WORK TO COMPLETE: Your answer is every line of the material below in which the string "SUPPORT" occurs.

BEGIN RECORDED INFORMATION

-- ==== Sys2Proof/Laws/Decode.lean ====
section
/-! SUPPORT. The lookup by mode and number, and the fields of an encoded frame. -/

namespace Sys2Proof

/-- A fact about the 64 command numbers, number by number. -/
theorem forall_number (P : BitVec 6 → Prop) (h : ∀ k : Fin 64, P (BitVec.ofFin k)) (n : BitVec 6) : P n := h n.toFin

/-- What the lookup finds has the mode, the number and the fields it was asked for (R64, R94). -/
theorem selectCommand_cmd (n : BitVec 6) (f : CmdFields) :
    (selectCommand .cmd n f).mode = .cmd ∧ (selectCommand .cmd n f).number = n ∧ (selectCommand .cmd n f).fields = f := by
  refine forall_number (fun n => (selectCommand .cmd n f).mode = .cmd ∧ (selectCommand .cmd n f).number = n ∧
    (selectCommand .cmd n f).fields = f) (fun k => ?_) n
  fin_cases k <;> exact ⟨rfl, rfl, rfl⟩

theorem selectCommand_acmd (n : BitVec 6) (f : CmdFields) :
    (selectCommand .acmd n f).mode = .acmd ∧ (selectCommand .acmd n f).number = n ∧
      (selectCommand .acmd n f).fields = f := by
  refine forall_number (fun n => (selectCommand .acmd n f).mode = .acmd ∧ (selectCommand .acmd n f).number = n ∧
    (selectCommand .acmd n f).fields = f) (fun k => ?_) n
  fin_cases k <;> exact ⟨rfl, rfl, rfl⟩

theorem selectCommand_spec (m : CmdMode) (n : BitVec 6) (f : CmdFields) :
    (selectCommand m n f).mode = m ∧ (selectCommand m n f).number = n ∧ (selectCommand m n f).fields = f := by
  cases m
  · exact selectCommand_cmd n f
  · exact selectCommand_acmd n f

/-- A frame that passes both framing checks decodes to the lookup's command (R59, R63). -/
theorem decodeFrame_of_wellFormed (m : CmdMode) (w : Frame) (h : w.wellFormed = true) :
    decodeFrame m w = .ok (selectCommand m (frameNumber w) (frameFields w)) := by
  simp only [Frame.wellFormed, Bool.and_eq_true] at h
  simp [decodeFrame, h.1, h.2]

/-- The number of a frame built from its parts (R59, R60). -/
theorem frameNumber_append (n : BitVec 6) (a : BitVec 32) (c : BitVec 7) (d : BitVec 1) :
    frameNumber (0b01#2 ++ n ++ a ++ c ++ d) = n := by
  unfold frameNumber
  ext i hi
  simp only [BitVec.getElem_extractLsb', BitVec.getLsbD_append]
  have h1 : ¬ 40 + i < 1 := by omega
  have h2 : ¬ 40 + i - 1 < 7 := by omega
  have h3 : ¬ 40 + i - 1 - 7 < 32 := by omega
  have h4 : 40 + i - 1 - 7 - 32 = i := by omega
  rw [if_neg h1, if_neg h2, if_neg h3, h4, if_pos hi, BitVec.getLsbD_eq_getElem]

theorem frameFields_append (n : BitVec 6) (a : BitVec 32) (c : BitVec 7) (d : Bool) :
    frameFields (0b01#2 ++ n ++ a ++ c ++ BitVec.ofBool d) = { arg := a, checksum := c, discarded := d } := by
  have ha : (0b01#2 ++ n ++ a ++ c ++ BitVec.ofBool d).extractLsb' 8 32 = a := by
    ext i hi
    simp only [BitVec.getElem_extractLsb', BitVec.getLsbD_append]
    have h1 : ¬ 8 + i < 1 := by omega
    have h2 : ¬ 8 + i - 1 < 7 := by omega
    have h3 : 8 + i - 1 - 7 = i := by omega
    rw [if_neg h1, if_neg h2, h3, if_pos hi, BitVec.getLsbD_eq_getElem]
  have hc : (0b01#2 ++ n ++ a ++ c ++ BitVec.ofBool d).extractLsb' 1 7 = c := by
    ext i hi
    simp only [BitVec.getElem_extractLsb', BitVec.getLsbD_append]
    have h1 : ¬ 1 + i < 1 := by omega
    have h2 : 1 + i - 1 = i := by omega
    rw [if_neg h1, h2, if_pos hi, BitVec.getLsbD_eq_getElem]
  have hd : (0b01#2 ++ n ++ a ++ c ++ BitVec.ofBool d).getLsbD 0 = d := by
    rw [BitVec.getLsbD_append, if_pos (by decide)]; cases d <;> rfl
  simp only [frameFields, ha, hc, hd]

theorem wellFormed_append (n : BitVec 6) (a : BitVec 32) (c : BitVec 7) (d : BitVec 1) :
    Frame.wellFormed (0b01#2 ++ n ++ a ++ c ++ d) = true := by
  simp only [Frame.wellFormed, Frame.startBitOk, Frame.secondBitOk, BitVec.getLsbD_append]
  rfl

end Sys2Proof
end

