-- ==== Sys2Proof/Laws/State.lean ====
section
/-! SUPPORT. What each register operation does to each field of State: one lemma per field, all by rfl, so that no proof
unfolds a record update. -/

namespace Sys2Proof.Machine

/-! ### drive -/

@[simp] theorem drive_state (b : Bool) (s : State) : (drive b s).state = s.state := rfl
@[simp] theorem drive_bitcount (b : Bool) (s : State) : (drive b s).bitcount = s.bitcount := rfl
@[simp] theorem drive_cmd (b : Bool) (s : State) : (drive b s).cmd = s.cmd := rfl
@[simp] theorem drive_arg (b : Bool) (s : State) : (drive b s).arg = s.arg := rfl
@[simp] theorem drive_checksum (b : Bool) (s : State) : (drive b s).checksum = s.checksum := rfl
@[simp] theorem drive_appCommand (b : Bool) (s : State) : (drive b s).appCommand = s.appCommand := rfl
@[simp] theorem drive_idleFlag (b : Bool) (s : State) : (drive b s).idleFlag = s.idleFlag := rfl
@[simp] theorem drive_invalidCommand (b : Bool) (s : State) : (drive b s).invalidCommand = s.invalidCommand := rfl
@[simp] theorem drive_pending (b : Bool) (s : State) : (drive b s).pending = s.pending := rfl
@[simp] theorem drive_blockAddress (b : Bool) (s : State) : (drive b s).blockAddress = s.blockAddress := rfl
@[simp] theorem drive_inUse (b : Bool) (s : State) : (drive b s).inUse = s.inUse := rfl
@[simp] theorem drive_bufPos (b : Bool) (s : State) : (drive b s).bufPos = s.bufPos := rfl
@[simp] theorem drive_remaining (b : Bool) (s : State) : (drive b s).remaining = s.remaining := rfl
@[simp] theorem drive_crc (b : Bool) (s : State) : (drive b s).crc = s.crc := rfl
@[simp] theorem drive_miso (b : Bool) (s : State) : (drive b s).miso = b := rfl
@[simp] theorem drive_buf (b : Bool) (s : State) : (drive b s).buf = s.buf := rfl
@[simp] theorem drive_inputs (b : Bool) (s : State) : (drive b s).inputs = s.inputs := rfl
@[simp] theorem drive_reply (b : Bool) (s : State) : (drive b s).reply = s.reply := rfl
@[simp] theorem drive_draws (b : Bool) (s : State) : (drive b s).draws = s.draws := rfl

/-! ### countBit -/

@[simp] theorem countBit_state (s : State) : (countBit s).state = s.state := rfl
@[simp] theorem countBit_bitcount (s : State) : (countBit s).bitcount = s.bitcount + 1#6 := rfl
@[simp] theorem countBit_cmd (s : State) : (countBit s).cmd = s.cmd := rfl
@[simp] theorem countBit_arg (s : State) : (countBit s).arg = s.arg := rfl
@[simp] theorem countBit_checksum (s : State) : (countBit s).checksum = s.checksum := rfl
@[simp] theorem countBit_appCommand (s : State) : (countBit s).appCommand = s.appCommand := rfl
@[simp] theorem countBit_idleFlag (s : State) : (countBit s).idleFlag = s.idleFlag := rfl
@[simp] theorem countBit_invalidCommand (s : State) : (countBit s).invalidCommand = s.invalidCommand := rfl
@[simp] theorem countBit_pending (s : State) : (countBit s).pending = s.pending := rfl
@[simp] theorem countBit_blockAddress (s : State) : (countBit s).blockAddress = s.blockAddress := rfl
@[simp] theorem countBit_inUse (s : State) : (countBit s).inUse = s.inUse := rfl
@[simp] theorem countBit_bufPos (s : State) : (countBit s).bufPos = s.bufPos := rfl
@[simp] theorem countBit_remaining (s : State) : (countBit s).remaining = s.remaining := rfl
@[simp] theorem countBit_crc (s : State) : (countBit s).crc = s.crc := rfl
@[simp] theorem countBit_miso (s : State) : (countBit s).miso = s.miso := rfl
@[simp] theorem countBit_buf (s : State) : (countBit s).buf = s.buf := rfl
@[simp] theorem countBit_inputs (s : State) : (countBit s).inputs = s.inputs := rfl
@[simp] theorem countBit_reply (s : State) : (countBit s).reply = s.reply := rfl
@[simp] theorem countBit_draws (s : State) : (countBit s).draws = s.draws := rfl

END RECORDED INFORMATION

YOUR RESPONSE:
/-! SUPPORT. The lookup by mode and number, and the fields of an encoded frame. -/
/-! SUPPORT. What each register operation does to each field of State: one lemma per field, all by rfl, so that no proof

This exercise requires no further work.